## Work instruction
Only these lines of the data below are wanted: the one with "theorem test_decode_and : decodeWord", the one with "theorem test_decode_addIdxV : decodeWord", and any lines between them, each repeated exactly.

Items from a dataset:
......

-- ==== Sys2Proof/Certificates/Slice0/Obligations.lean ====
section
/-! DEFINITION. The statements for the provers, from the spec's numbered rules. A statement about an instruction has the
clause for its encoding (which words are it), the clause for its effect (what the next state is, register by register, byte by
byte, pixel by pixel, and that nothing else changes), and the clause for its fault where it has one. -/

open Sys2Proof Sys2Proof.Machine

/-! ## Encoding -/

/-- Decode and encode agree on every well-formed instruction, on words and on bytes (R71 to R73, R79, R83). -/
def Obligations.DecodeOfEncodeIsTheInstruction : Prop :=
  ∀ i : Instr, i.wellFormed = true →
    decodeWord (encode i) = i ∧ ∀ rest, decode (encodeBytes i ++ rest) = .ok (i, rest)

/-- Encoding what a word decodes to gives the word back; of groups 5 and 9 the ignored low nibble comes back as 0 (R80, R84). -/
def Obligations.EncodeOfDecodeIsTheWord : Prop :=
  ∀ w : Word, encode (decodeWord w) = if opField w = 0x5 ∨ opField w = 0x9 then w &&& 0xFFF0#16 else w

/-- Every word decodes to a well-formed instruction, and exactly R81's words are unrecognized. -/
def Obligations.UnrecognizedWordsAreThoseListed : Prop :=
  ∀ w : Word, (decodeWord w).wellFormed = true ∧ (decodeWord w = .unrecognized w ↔ unrecognizedWord w = true) ∧
    ((decodeWord w).isUnrecognized = true ↔ unrecognizedWord w = true)

/-- The opcode map: a word is an instruction exactly when it matches the instruction's row; the fallback is tried last (R83). -/
def Obligations.OpcodeMapSelectsTheRow : Prop :=
  (∀ (w : Word) (i : Instr), i.isUnrecognized = false →
    (w &&& i.row.1 = i.row.2 ↔ (decodeWord w).row = i.row)) ∧
  (∀ w : Word, (∀ i : Instr, i.isUnrecognized = false → w &&& i.row.1 ≠ i.row.2) → decodeWord w = .unrecognized w)

/-- The six fields of a word (R71). -/
def Obligations.FieldsOfAWord : Prop :=
  ∀ w : Word,
    (opField w).val = w.toNat / 4096 ∧ (xField w).val = w.toNat / 256 % 16 ∧ (yField w).val = w.toNat / 16 % 16 ∧
    (nField w).val = w.toNat % 16 ∧ (nnField w).toNat = w.toNat % 256 ∧ (nnnField w).toNat = w.toNat % 4096 ∧
    (nnField w).toNat = (yField w).val * 16 + (nField w).val ∧
    (nnnField w).toNat = (xField w).val * 256 + (nnField w).toNat
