-- ==== Sys2Proof/Tests/Slice0.lean ====
section
/-! SUPPORT. Tests on single steps, with expected results from the spec's rules and from 95_test_vectors.md, and for every
statement with hypotheses a witness that meets them. -/

namespace Sys2Proof.Tests

open Sys2Proof.Machine

set_option Elab.async false

/-! ## Helpers -/

/-- The state after one step that fetches and runs the word, from a given state. -/
def run (w : Nat) (s : State) : Option State :=
  match step (s.withFetchWord 16 w) with
  | .next t => some t
  | _ => none

/-- One register after one step. -/
def reg (r : Reg) (w : Nat) (s : State) : Option Byte := (run w s).map (readV r)

/-- `pc` after one step. -/
def pcOf (w : Nat) (s : State) : Option Word := (run w s).map State.pc

/-- One byte of memory after one step. -/
def byteOf (a : Nat) (w : Nat) (s : State) : Option Byte := (run w s).map fun t => readByte t.mem a

/-- The status after one step. -/
def statusOf (w : Nat) (s : State) : Option Status := (run w s).map State.status

/-- The reset state with a blank screen, as the vectors ask. -/
def start : State := setFb clearGrid State.reset

/-- Registers set, one after another. -/
def withRegs : List (Reg × Byte) → State → State
  | [], s => s
  | (r, b) :: l, s => withRegs l (writeV r b s)

/-- Bytes placed in memory. -/
def withBytes (a : Nat) (bs : List Byte) (s : State) : State := setMem (writeBytes a bs s.mem) s

/-- A screen with just these pixels lit. -/
def lit (ps : List Pixel) : Grid := ps.foldl (fun g p => setPixel p true g) clearGrid

/-- The framebuffer after one step. -/
def screenOf (w : Nat) (s : State) : Option Grid := (run w s).map State.fb

/-! ## Well-formedness: an ill-formed term for each check -/

theorem test_wf_refuses_words_of_other_rows :
    Instr.wellFormed (.unrecognized 0x00E0#16) = false ∧ Instr.wellFormed (.unrecognized 0x00EE#16) = false ∧
    Instr.wellFormed (.unrecognized 0x8120#16) = false ∧ Instr.wellFormed (.unrecognized 0xE19E#16) = false ∧
    Instr.wellFormed (.unrecognized 0xF107#16) = false ∧ Instr.wellFormed (.unrecognized 0x1234#16) = false := by decide

theorem test_wf_accepts_listed_words :
    [0x0000#16, 0x0123#16, 0x00E1#16, 0x01EE#16, 0x0FFF#16, 0x8008#16, 0x800D#16, 0x800F#16, 0xE000#16, 0xE09F#16,
      0xF000#16, 0xF01F#16, 0xF0FF#16].all unrecognizedWord = true := by decide

/-! ## Decoding: each row's word, written bit by bit from its encoding in R83 -/

theorem test_decode_cls : decodeWord 0b0000000011100000#16 = .cls := by decide
theorem test_decode_ret : decodeWord 0b0000000011101110#16 = .ret := by decide
theorem test_decode_jp : decodeWord 0b0001101010111100#16 = .jp 0xABC#12 := by decide
theorem test_decode_call : decodeWord 0b0010001100000000#16 = .call 0x300#12 := by decide
theorem test_decode_seI : decodeWord 0b0011001000000101#16 = .seI 2 0x05#8 := by decide
theorem test_decode_sneI : decodeWord 0b0100001000000110#16 = .sneI 2 0x06#8 := by decide
theorem test_decode_seR : decodeWord 0b0101000100100000#16 = .seR 1 2 := by decide
theorem test_decode_ldI : decodeWord 0b0110101000111100#16 = .ldI 0xA 0x3C#8 := by decide
theorem test_decode_addI : decodeWord 0b0111000111111111#16 = .addI 1 0xFF#8 := by decide
theorem test_decode_ldR : decodeWord 0b1000111100010000#16 = .ldR 0xF 1 := by decide
theorem test_decode_or : decodeWord 0b1000000100100001#16 = .or 1 2 := by decide
theorem test_decode_and : decodeWord 0b1000000100100010#16 = .and 1 2 := by decide
theorem test_decode_xor : decodeWord 0b1000000100100011#16 = .xor 1 2 := by decide
theorem test_decode_addR : decodeWord 0b1000000011110100#16 = .addR 0 0xF := by decide
theorem test_decode_sub : decodeWord 0b1000000100100101#16 = .sub 1 2 := by decide
theorem test_decode_shr : decodeWord 0b1000000100100110#16 = .shr 1 2 := by decide
theorem test_decode_subn : decodeWord 0b1000000100100111#16 = .subn 1 2 := by decide
theorem test_decode_shl : decodeWord 0b1000000100101110#16 = .shl 1 2 := by decide
theorem test_decode_sneR : decodeWord 0b1001000100101111#16 = .sneR 1 2 := by decide
theorem test_decode_ldIdx : decodeWord 0b1010111111111111#16 = .ldIdx 0xFFF#12 := by decide
theorem test_decode_jpOfs : decodeWord 0b1011010100010010#16 = .jpOfs 5 0x12#8 := by decide
theorem test_decode_rnd : decodeWord 0b1100001100001111#16 = .rnd 3 0x0F#8 := by decide
theorem test_decode_drw : decodeWord 0b1101000100101111#16 = .drw 1 2 0xF := by decide
theorem test_decode_skp : decodeWord 0b1110000110011110#16 = .skp 1 := by decide
theorem test_decode_sknp : decodeWord 0b1110000110100001#16 = .sknp 1 := by decide
theorem test_decode_ldVDt : decodeWord 0b1111001100000111#16 = .ldVDt 3 := by decide
theorem test_decode_ldVK : decodeWord 0b1111001100001010#16 = .ldVK 3 := by decide
theorem test_decode_ldDtV : decodeWord 0b1111000100010101#16 = .ldDtV 1 := by decide
theorem test_decode_ldStV : decodeWord 0b1111000100011000#16 = .ldStV 1 := by decide
theorem test_decode_addIdxV : decodeWord 0b1111001000011110#16 = .addIdxV 2 := by decide
theorem test_decode_ldFV : decodeWord 0b1111010000101001#16 = .ldFV 4 := by decide
theorem test_decode_ldBV : decodeWord 0b1111010100110011#16 = .ldBV 5 := by decide
theorem test_decode_ldMemV : decodeWord 0b1111111101010101#16 = .ldMemV 0xF := by decide
theorem test_decode_ldVMem : decodeWord 0b1111111101100101#16 = .ldVMem 0xF := by decide
theorem test_decode_unrecognized : decodeWord 0b0000000111100000#16 = .unrecognized 0x01E0#16 := by decide

/-- The table's numbering of a row's bits reaches the decoder in the hardware's byte order; one byte is too few to decode. -/
theorem test_decode_bytes :
    decodeTableWord 16 0x6A3C = some (.ldI 0xA 0x3C#8) ∧ encodeBytes (.ldI 0xA 0x3C#8) = [0x6A#8, 0x3C#8] ∧
    decode [0x6A#8] = .error .truncated := by decide

/-! ## One step per instruction (95_test_vectors.md; the vector's id stands in the comment) -/

-- FE-1, L1-7; FE-2; FE-3; FE-4; FE-5
theorem test_step_ldI : reg 0xA 0x6A3C start = some 0x3C#8 ∧ pcOf 0x6A3C start = some 0x202#16 := by decide +kernel
theorem test_fetch_last_word : pcOf 0x0000 (setPc 0xFFE#16 start) = some 0x1000#16 := by decide +kernel
theorem test_fetch_fault : (match step (setPc 0xFFF#16 start) with
    | .next t => some (t.status, t.pc)
    | _ => none) = some (.faulted (.memFault 0x1000 .fetch 0x0FFF#16), 0xFFF#16) := by decide +kernel
theorem test_fetch_odd_pc : reg 0 0x6007 (setPc 0x201#16 start) = some 0x07#8 := by decide +kernel

-- DSP-1, DSP-2, DSP-4, DSP-5, DSP-10, DSP-9, DSP-14
theorem test_cls : screenOf 0x00E0 (setFb (setPixel (5, 5) true clearGrid) start) = some (lit []) := by decide +kernel
theorem test_drw_row : screenOf 0xD001 (setIndex 0x300#16 (withBytes 0x300 [0xFF#8] start)) =
    some (lit [(0, 0), (1, 0), (2, 0), (3, 0), (4, 0), (5, 0), (6, 0), (7, 0)]) := by decide +kernel
theorem test_drw_collides :
    screenOf 0xD001 (setFb (setPixel (1, 0) true clearGrid) (setIndex 0x300#16 (withBytes 0x300 [0xC0#8] start))) = some (lit [(0, 0)]) ∧
    reg VF 0xD001 (setFb (setPixel (1, 0) true clearGrid) (setIndex 0x300#16 (withBytes 0x300 [0xC0#8] start))) = some 1#8 := by
  decide +kernel
theorem test_drw_clips : screenOf 0xD011 (withRegs [(0, 0x3C#8)] (setIndex 0x300#16 (withBytes 0x300 [0xFF#8] start))) =
    some (lit [(60, 0), (61, 0), (62, 0), (63, 0)]) := by decide +kernel
theorem test_drw_reads_vf_first : screenOf 0xDF11 (withRegs [(VF, 5#8)] (setIndex 0x300#16 (withBytes 0x300 [0x80#8] start))) =
    some (lit [(5, 0)]) := by decide +kernel
theorem test_drw_fault : statusOf 0xD002 (setIndex 0xFFF#16 start) = some (.faulted (.memFault 0x1000 .read 0x200#16)) := by
  decide +kernel
theorem test_drw_presents_once :
    (run 0xD000 (setIndex 0xFFFF#16 start)).map (fun t => (t.presented, readV VF t)) = some ([lit []], 0#8) := by decide +kernel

......

## Finished exercise
theorem test_decode_and : decodeWord 0b1000000100100010#16 = .and 1 2 := by decide
theorem test_decode_xor : decodeWord 0b1000000100100011#16 = .xor 1 2 := by decide
theorem test_decode_addR : decodeWord 0b1000000011110100#16 = .addR 0 0xF := by decide
theorem test_decode_sub : decodeWord 0b1000000100100101#16 = .sub 1 2 := by decide
theorem test_decode_shr : decodeWord 0b1000000100100110#16 = .shr 1 2 := by decide
theorem test_decode_subn : decodeWord 0b1000000100100111#16 = .subn 1 2 := by decide
theorem test_decode_shl : decodeWord 0b1000000100101110#16 = .shl 1 2 := by decide
theorem test_decode_sneR : decodeWord 0b1001000100101111#16 = .sneR 1 2 := by decide
theorem test_decode_ldIdx : decodeWord 0b1010111111111111#16 = .ldIdx 0xFFF#12 := by decide
theorem test_decode_jpOfs : decodeWord 0b1011010100010010#16 = .jpOfs 5 0x12#8 := by decide
theorem test_decode_rnd : decodeWord 0b1100001100001111#16 = .rnd 3 0x0F#8 := by decide
theorem test_decode_drw : decodeWord 0b1101000100101111#16 = .drw 1 2 0xF := by decide
theorem test_decode_skp : decodeWord 0b1110000110011110#16 = .skp 1 := by decide
theorem test_decode_sknp : decodeWord 0b1110000110100001#16 = .sknp 1 := by decide
theorem test_decode_ldVDt : decodeWord 0b1111001100000111#16 = .ldVDt 3 := by decide
theorem test_decode_ldVK : decodeWord 0b1111001100001010#16 = .ldVK 3 := by decide
theorem test_decode_ldDtV : decodeWord 0b1111000100010101#16 = .ldDtV 1 := by decide
theorem test_decode_ldStV : decodeWord 0b1111000100011000#16 = .ldStV 1 := by decide
theorem test_decode_addIdxV : decodeWord 0b1111001000011110#16 = .addIdxV 2 := by decide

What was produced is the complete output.